Note: The form of the order is subject to the entry in the Court’s records.
Note: The Court may vary or set aside a judgment or order to remedy minor typographical or grammatical errors (r 17.05(2)(g) Federal Circuit and Family Court of Australia (Division 2) (General Federal Law) Rules 2021 (Cth)), or to record a variation to the order pursuant to r 17.05 Federal Circuit and Family Court of Australia (Division 2) (General Federal Law) Rules 2021 (Cth).
REASONS FOR JUDGMENT
JUDGE HUMPHREYS
INTRODUCTION
The applicant is a citizen of Pakistan. The applicant applied for a Regional Employer Nominated (Class RN) (subclass 187) visa (“Regional Employer visa”) on 15 July 2016. On 26 April 2019, a delegate of the Minister for Immigration (“the delegate”) refused to grant the applicant his Regional Employer visa.
On 16 May 2019, the applicant filed and application seeking merits review of the delegate’s decision at the Administrative Appeals Tribunal (“the Tribunal”). On 27 May 2021, the Tribunal affirmed the delegate’s decision not to grant the applicant his Regional Employer visa.
The applicant now seeks judicial review of the Tribunal’s decision in this Court.
THE ADMINISTRATIVE APPEALS TRIBUNAL DECISION
The Tribunal decision record is short, consisting of 25 paragraphs across 3 pages. Paragraphs 1 to 5 of the Tribunal decision record provides the procedural background of the applicant’s visa application.
At paragraph 6, the Tribunal states that it wrote to the applicant to invite him to attend a hearing scheduled for 27 May 2021. At paragraph 7, the Tribunal notes that two hearing reminders were sent to the applicant’s mobile via SMS, one on 20 May 2021 and the other on 26 May 2021. On the day of the hearing, on 27 May 2021, the Tribunal attempted to call the applicant numerous times, unsuccessfully.

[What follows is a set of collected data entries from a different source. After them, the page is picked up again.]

-- ==== Sys2Proof/Machine/Views.lean ====
section
/-! DEFINITION. What software reads: the registers of BAR0 (22 R458 and the chapters it names) and the telemetry aperture of BAR4
(20 R436); and what SCH's tables and the device addresses hold (08 R181, 10 R223, R224, 11 R250, R254). No command of the table reads a plain register, so these are functions of the state that no meaning calls, but for the
reads of FT_NOW and of counters, which have rows of their own. -/

namespace Sys2Proof.Machine

/-- A register from (lowest bit, width, value) fields. -/
def fieldsOf (w : Nat) (l : List (Nat × Nat × Nat)) : BitVec w := l.foldl (fun v x => setBits v x.1 x.2.1 x.2.2) 0

/-! ## Status registers, the same in every function but for HOST_LINK_STATUS -/

/-- FT_STATUS (R20). -/
def State.ftStatus (s : State) : BitVec 32 :=
  let t := s.ft
  fieldsOf 32 [(16, 16, t.epoch.toNat), (8, 4, t.hops.toNat), (3, 1, t.master.toNat), (2, 1, t.holdover.toNat), (1, 1, t.locked.toNat),
    (0, 1, t.running.toNat)]

/-- HOST_LINK_STATUS of a function (R35, R47). -/
def State.hostLinkStatus (s : State) (f : Nat) : BitVec 32 :=
  let l := s.link
  let x := s.fn f
  fieldsOf 32 [(18, 2, x.fenceCause.toNat), (17, 1, x.fenceDone.toNat), (16, 1, x.fenced.toNat), (15, 1, l.degraded.toNat),
    (14, 1, l.cxlCache.toNat), (13, 1, l.cxlMem.toNat), (12, 1, l.flit.toNat), (7, 5, l.l0p.toNat), (2, 5, l.width.toNat),
    (0, 2, l.rate.toNat)]

/-- FABRIC_STATUS (R375). -/
def State.fabricStatus (s : State) : BitVec 32 :=
  let x := s.fab
  fieldsOf 32 [(28, 4, x.furlong), (16, 12, x.addr), (15, 1, x.valid.toNat), (14, 1, x.settled.toNat), (0, 13, x.parts)]

/-- The highest stretch level among the islands (R406, R413). -/
def State.topStretch (s : State) : Nat := (Tab.vals s.power.stretch).foldl max 0

/-- POWER_STATUS (R413). -/
def State.powerStatus (s : State) : BitVec 32 :=
  fieldsOf 32 [(24, 5, s.dropped), (19, 5, s.untrusted), (16, 3, s.topStretch), (15, 1, s.power.pwrbrk.toNat),
    (14, 1, s.brown.asserted.toNat), (13, 1, (decide (8 ≤ s.dropped)).toNat), (12, 1, (decide (2 ≤ s.untrusted)).toNat), (8, 4, s.power.op),
    (0, 8, s.slew)]

/-- The hottest of readings in °C, 0 where there is none, within the 8 bits of a field. -/
def hottest (l : List Int) : Nat := min 255 ((l.foldl max 0) / 8).toNat

/-- THERMAL_STATUS (20). -/
def State.thermalStatus (s : State) : BitVec 32 :=
  let x := s.thermal
  fieldsOf 32 [(24, 8, hottest (s.included.map (·.2))), (16, 8, hottest (s.judged.map (·.2))), (8, 8, hottest [x.peakDie]),
    (4, 1, x.warming.toNat), (3, 1, (s.hbm.any (fun e => e.2.throttled)).toNat), (2, 1, x.critical.toNat), (1, 1, x.throttle.toNat),
    (0, 1, x.predict.toNat)]

/-- CAP_STATUS (20). -/
def State.capStatus (s : State) : BitVec 32 :=
  fieldsOf 32 [(23, 9, s.capMw / 1000), (14, 9, s.caps.inputMw / 1000), (10, 4, s.caps.limiter), (6, 4, s.caps.gate)]

/-! ## Iarek, rings, boot channel -/

/-- IAREK_VERSION (R57). -/
def State.iarekVersion (s : State) : BitVec 32 := if s.isReady rFw then s.boot.runLevel.zeroExtend 32 else 0

/-- LEASE_CTRL and LEASE_STATUS (R57, R78). -/
def Func.leaseCtrl (x : Func) : BitVec 32 := fieldsOf 32 [(30, 2, x.policy.toNat), (0, 14, x.period.toNat)]
def Func.leaseStatus (x : Func) : BitVec 32 := fieldsOf 32 [(2, 1, x.settled.toNat), (1, 1, x.expired.toNat), (0, 1, x.armed.toNat)]

/-- RING_CFG and RING_COAL (R57). -/
def Ring.cfg (r : Ring) : BitVec 32 :=
  fieldsOf 32 [(31, 1, r.enable.toNat), (25, 6, r.vector.toNat), (21, 4, r.weight.toNat), (16, 5, r.sqLog.toNat), (11, 5, r.cqLog.toNat)]
def Ring.coal (r : Ring) : BitVec 32 := fieldsOf 32 [(8, 8, r.coalUs.toNat), (0, 8, r.coalN.toNat)]

/-- BOOT_STATUS (R84). -/
def Boot.status (b : Boot) : BitVec 32 := fieldsOf 32 [(16, 16, b.result.toNat), (0, 4, b.state.code)]

/-- PROC_STATUS (R84): a FAULTED processor leaves FAULTED with a successful FW_UPDATE only (R103). -/
def Proc.status (p : Proc) : BitVec 32 :=
  let st := if p.halted ∧ p.state ≠ .running then ProcState.faulted else p.state
  fieldsOf 32 [(20, 12, p.aepoch.toNat), (19, 1, p.slotB.toNat), (8, 8, p.restarts), (4, 4, p.lastCause), (0, 4, st.code)]

/-- 32 bits of a wide register, word k. -/
def wordAt {w : Nat} (v : BitVec w) (k : Nat) : BitVec 32 := BitVec.ofNat 32 (bits v (32 * k) 32)

/-- A register of a ring pair at an offset of its 0x40 bytes. -/
def Ring.read (r : Ring) (off : Nat) : BitVec 32 :=
  match off with
  | 0x00 => wordAt r.sqBase 0
  | 0x04 => wordAt r.sqBase 1
  | 0x08 => wordAt r.cqBase 0
  | 0x0C => wordAt r.cqBase 1
  | 0x10 => r.cfg
  | 0x14 => r.coal
  | 0x18 => BitVec.ofNat 32 r.sqHead
  | 0x1C => BitVec.ofNat 32 r.cqTail
  | _ => 0

/-- What a function reads of 32 bits of BAR0 (R458); write-only and reserved places read 0, and the boot channel exists in the PF
alone. FT_NOW is read as two live halves here; FT_NOW_READ gives the latch of R20. -/
def State.readBar0 (s : State) (f off : Nat) : BitVec 32 :=
  let x := s.fn f
  if off % 4 ≠ 0 then 0
  else if off = 0x08 then s.ready
  else if off = 0x10 then wordAt s.ftNow 0
  else if off = 0x14 then wordAt s.ftNow 1
  else if off = 0x18 then s.ftStatus
  else if off = 0x20 then s.hostLinkStatus f
  else if off = 0x28 then s.fabricStatus
  else if off = 0x30 then s.powerStatus
  else if off = 0x34 then s.power.alert.zeroExtend 32
  else if off = 0x38 then s.thermalStatus
  else if off = 0x3C then s.capStatus
  else if off = 0x100 then s.iarekVersion
  else if off = 0x104 then BitVec.ofNat 32 s.iarekCap
  else if off = 0x108 then x.leaseCtrl
  else if off = 0x10C then x.leaseStatus
  else if 0x180 ≤ off ∧ off < 0x1C0 then wordAt x.directCmd ((off - 0x180) / 4)
  else if 0x1C0 ≤ off ∧ off < 0x200 then wordAt x.directCpl ((off - 0x1C0) / 4)
  else if 0x200 ≤ off ∧ off < 0xA00 then (s.ring f ((off - 0x200) / 0x40)).read ((off - 0x200) % 0x40)
  else if f ≠ 0 then 0
  else if off = 0x8004 then s.boot.status
  else if off = 0x8008 then wordAt s.boot.src 0
  else if off = 0x800C then wordAt s.boot.src 1
  else if off = 0x8010 then s.boot.len
  else if off = 0x8014 then s.boot.runAbi ++ s.boot.runLevel
  else if off = 0x8018 then s.boot.runBuild
  else if 0x8040 ≤ off ∧ off < 0x806C then (s.proc ((off - 0x8040) / 4)).status
  else 0

/-- What a function reads of 32 bits of the lower half of BAR4 (R38, R43): its MSI-X table and its PBA. -/
def State.readMsix (s : State) (f off : Nat) : BitVec 32 :=
  let x := s.fn f
  let pba := 8 * Config.pbaOffset f
  if off % 4 ≠ 0 then 0
  else if off < 16 * vectorsOf f then
    let e := Tab.get {} x.msix (off / 16)
    match off % 16 / 4 with
    | 0 => wordAt e.addr 0
    | 1 => wordAt e.addr 1
    | 2 => e.data
    | _ => BitVec.ofNat 32 e.mask.toNat
  else if pba ≤ off ∧ off < pba + 8 then wordAt x.pba ((off - pba) / 4)
  else 0

/-! ## Device addresses (R181) -/

/-- The unit at a device address as SCH, the CCCs and the chip-level engines reach it: HBM, Basalt, and the Slate and the Grains of a
core; none where the address is reserved. -/
def State.readDevice (s : State) (a : Nat) : Option Unit64 :=
  let slate := a - 0x4100000000
  let grains := a - 0x4200000000
  if a < s.totalUnits * unitBytes4M ∨ (basaltBase ≤ a ∧ a < basaltBase + 128 * 1048576) then some (bytesUnit (memRead s.mem (a / 64 * 64) 64))
  else if 0x4100000000 ≤ a ∧ slate < 64 * 0x200000 then
    (if slate % 0x200000 < 0x180000 then some ((s.core (slate / 0x200000)).unit (slate % 0x200000 / 64)) else none)
  else if 0x4200000000 ≤ a ∧ grains < 64 * 0x10000 then
    let g := grainsAt (grains % 0x10000)
    let c := s.core (grains / 0x10000)
    some (if g.1 then c.bRow g.2.1 g.2.2 else c.aRow g.2.1 g.2.2)
  else none

/-! ## SCH's tables of the KV store -/

/-- The GMAP word (R250). -/
def Gmap.word (m : Gmap) : BitVec 32 := fieldsOf 32 [(27, 1, m.coded.toNat), (22, 5, m.grans.length), (0, 22, m.map)]

/-- The granule map entry of an index, 64 bytes: the granules it names (R250). -/
def Kv.mapEntry (k : Kv) (m : Nat) : Bytes :=
  let all := (k.frames.map (fun e => e.2.gmap) ++ k.ghosts.map (fun e => e.2.gmap))
  fit 64 (((all.find? (fun g => g.map == m)).map (fun g => (g.grans.map (toLe 4)).flatten)).getD [])

/-- TAG, REQ, LAYER, COLUMN and GMAP, as frame and ghost records begin (R223, R254). -/
def kvRecord (tag : Tag) (req : Nat) (draft : Bool) (layer col : Nat) (m : Gmap) : Bytes :=
  toLe 4 tag.word.toNat ++ toLe 2 (req + 16384 * draft.toNat) ++ toLe 1 layer ++ toLe 1 0 ++ toLe 2 col ++ toLe 2 0 ++ toLe 4 m.word.toNat

/-- The record of a frame (R223); a free one has AGENT 15, and its other fields are given as 0 (log 40). -/
def Kv.frameRecord (k : Kv) (f : Nat) : Bytes :=
  match Tab.find k.frames f with
  | none => kvRecord {} 0 false 0 0 {}
  | some x => kvRecord x.tag x.req x.draft x.layer x.col x.gmap

/-- The record of a ghost (R254). -/
def Ghost.record (g : Ghost) : Bytes := kvRecord g.tag g.req g.draft g.layer g.col g.gmap ++ toLe 8 g.dropSeq ++ toLe 8 0

/-- The HDM decoder's interleave (R49): 1, 2, 4 or 8 ways and a granularity of 256 bytes to 4 KiB. -/
def hdmOk (ways gran : Nat) : Bool := [1, 2, 4, 8].contains ways && [256, 512, 1024, 2048, 4096].contains gran

/-- The line of the coherent window behind a host offset into an interleaved range, where the part is way `way`; none where the offset is
another device's (R49). CXL_MEM_REQUEST carries the line that the decoder gives (log 61). -/
def hdmLine (ways gran way off : Nat) : Option Nat :=
  if off / gran % ways = way then some ((off / (gran * ways) * gran + off % gran) / 64) else none

/-- A page entry of a directory (R224). -/
def Page.entry (p : Page) : BitVec 64 := fieldsOf 64 [(32, 32, p.ghost), (24, 7, p.fill), (21, 3, p.st.code), (0, 21, p.frame)]

/-! ## The telemetry aperture (R436): the bytes of each block -/

/-- SEQ, VERSION and T_UPDATE. -/
def State.teleHead (s : State) : Bytes :=
  fit 64 (toLe 4 s.thermal.seq.toNat ++ toLe 2 1 ++ toLe 2 0 ++ toLe 8 s.thermal.tUpdate.toNat)

/-- The power block. -/
def State.telePower (s : State) : Bytes :=
  let c := s.caps
  fit 64 (toLe 4 c.inputMw ++ toLe 4 s.capMw ++ toLe 4 c.powLinks ++ toLe 4 c.budLinks ++ toLe 4 c.powMem ++ toLe 4 c.budMem ++
    toLe 4 c.powComp ++ toLe 4 c.budComp ++ toLe 4 c.powUncore ++ toLe 4 c.powUncore ++ toLe 1 s.power.op ++ toLe 1 c.limiter ++
    toLe 1 c.gate ++ toLe 1 s.meter.degraded.toNat ++ (c.pref.map (toLe 1)).flatten)

/-- The buckets as a function sees them: all of them in the PF; in a VF the four that are kept per function. -/
def State.teleBuckets (s : State) (f : Nat) : Bytes :=
  fit 128 (((List.range 9).map (fun b => toLe 8 (
    if f = 0 then Tab.get 0 s.meter.buckets b
    else if b = bRequests ∨ b = bLate ∨ b = bTasks ∨ b = bFlint then Tab.get 0 s.meter.funcBuckets (16 * f + b) else 0))).flatten)

/-- A temperature of 16 bits in 0.125 °C, 0x8000 for none. -/
def temp16 (t : Option Int) : Bytes :=
  toLe 2 (match t with | some v => unsgn 16 v | none => 0x8000)

/-- The thermal block. -/
def State.teleThermal (s : State) : Bytes :=
  let die := (List.range 96).map (fun k => temp16 ((s.included.find? (fun e => e.1 == k)).map (·.2)))
  let hbm := (List.range 6).map (fun h => temp16 (s.stackReading h))
  fit 256 (die.flatten ++ hbm.flatten ++ temp16 (some s.thermal.peakDie) ++ temp16 (some s.thermal.peakHbm) ++ toLe 1 s.keepWarm)

/-- A phase record; its current, temperature and duty are measurements that no command brings (log 45). -/
def State.phaseRecord (s : State) (k : Nat) : Bytes :=
  let m := Config.phaseSense k s.thermal.tUpdate
  fit 16 (toLe 1 k ++ toLe 1 (s.phase k).st ++ toLe 1 (s.phase k).cause ++ toLe 1 0 ++ fit 8 m)

/-- A PORT record (R363). -/
def State.portRecord (s : State) (p : Nat) : Bytes :=
  let x := s.port p
  toLe 1 p ++ toLe 1 x.st.code ++ toLe 1 x.mode ++ toLe 1 x.bundle ++ toLe 1 x.width ++ toLe 1 x.lanes.toNat ++
    toLe 2 (match x.partner with | some a => a % 4096 + 0x8000 | none => 0) ++ toLe 1 x.partnerPort ++
    toLe 1 (x.keyed.toNat + 2 * x.leader.toNat + 4 * x.reversed.toNat) ++ toLe 2 x.attempts ++ toLe 4 x.retrains ++ toLe 4 x.replays ++
    toLe 4 x.fecCorr ++ toLe 4 x.fecUncorr ++ toLe 4 x.pathDelay

/-- A route table entry (R384). -/
def State.routeEntry (s : State) (a : Nat) : BitVec 128 :=
  match Tab.find s.fab.routes a with
  | none => 0
  | some r => fieldsOf 128 [(127, 1, 1), (122, 5, r.hops.length), (112, 10, r.gen), (0, 96, routeBits r.hops)]

/-- A request meter, by INDEX. -/
def State.meterEntry (s : State) (f idx : Nat) : Bytes :=
  match s.serve.ctxs.find? (fun e => e.2.home && hIndex e.2.handle == idx && (f == 0 || e.2.fn == f)) with
  | none => List.replicate 16 0#8
  | some (_, c) => toLe 8 (c.meter + c.homeMeter) ++ toLe 4 (hGen c.handle) ++ toLe 1 c.fn ++ toLe 1 c.state.code ++ toLe 2 0

/-- The byte at an offset of the aperture, as a function reads it; in a VF a PF block reads 0. -/
def State.teleByte (s : State) (f off : Nat) : Byte :=
  let pf := fun (b : Byte) => if f = 0 then b else 0#8
  if off < 0x40 then s.teleHead.getD off 0
  else if off < 0x80 then pf (s.telePower.getD (off - 0x40) 0)
  else if off < 0x100 then (s.teleBuckets f).getD (off - 0x80) 0
  else if off < 0x200 then pf (s.teleThermal.getD (off - 0x100) 0)
  else if off < 0x380 then pf ((s.phaseRecord ((off - 0x200) / 16)).getD (off % 16) 0)
  else if 0x400 ≤ off ∧ off < 0x700 then pf ((s.portRecord ((off - 0x400) / 32)).getD (off % 32) 0)
  else if 0x1000 ≤ off ∧ off < 0x8000 then (toLe 8 (s.counter f ((off - 0x1000) / 8))).getD (off % 8) 0
  else if 0x10000 ≤ off ∧ off < 0x20000 then pf ((toLe 16 (s.routeEntry ((off - 0x10000) / 16)).toNat).getD (off % 16) 0)
  else if 0x20000 ≤ off ∧ off < 0x20100 then
    let g := (off - 0x20000) / 8
    if f = 0 ∨ f = g then (toLe 8 (Tab.get 0 s.meter.funcs g)).getD (off % 8) 0 else 0
  else if 0x40000 ≤ off ∧ off < 0x80000 then (s.meterEntry f ((off - 0x40000) / 16)).getD (off % 16) 0
  else 0

end Sys2Proof.Machine
end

At paragraph 8, the Tribunal states that the applicant did not appear before the Tribunal at the hearing at the scheduled time and no reason for the non-appearance had been received.
At paragraph 9, the Tribunal considred their power to adjourn the review under s 363(1)(b) of the Migration Act 1958 (Cth) (“the Act”). At paragraph 10, the Tribunal considers the decisions in Huo v Minister for Immigration and Multicultural Affairs [2002] FCA 617 and Manna v Minister for Immigration and Citizenship [2012] FMCA 28 where the Courts held that the Tribunal is not required to indefinitely defer its decision-making process. The Tribunal also references Minister for Immigration and Citizenship v Li [2013] HCA 18, Minister for Immigration and Border Protection v Singh [2014] FCAFC 1, and Kaur v Minister for Immigration and Border Protection [2014] FCA 915 when confirming that it must have regard to the reasonableness of any request for an adjournment.
At paragraph 11, the Tribunal considered the circumstances of the case, the fact that information as to whether the applicant met the requirements under the Migration Regulations 1994 (Cth) (“Regulations”) would be forthcoming, whether the applicant had a fair opportunity to provide information previously, and the significance of the information to the applicant. At paragraph 12, the Tribunal notes that the applicant had been aware of the reasons for the delegate’s decision for over two years.
At paragraph 13, the Tribunal determined that the applicant had a fair opportunity to provide information and had sufficient time to take steps to satisfy the requirements for the grant of his Regional Employer visa. Accordingly, at paragraph 14, the Tribunal decided not to exercise its discretion to adjourn the review.
At paragraph 16, the Tribunal states that the dispositive issue was whether the position to which the applicant related was subject of an approved nomination. At paragraphs 17 and 18 of the decision record, the Tribunal outlines the relevant clause, being cl 187.233 of Schedule 2 to the Regulations.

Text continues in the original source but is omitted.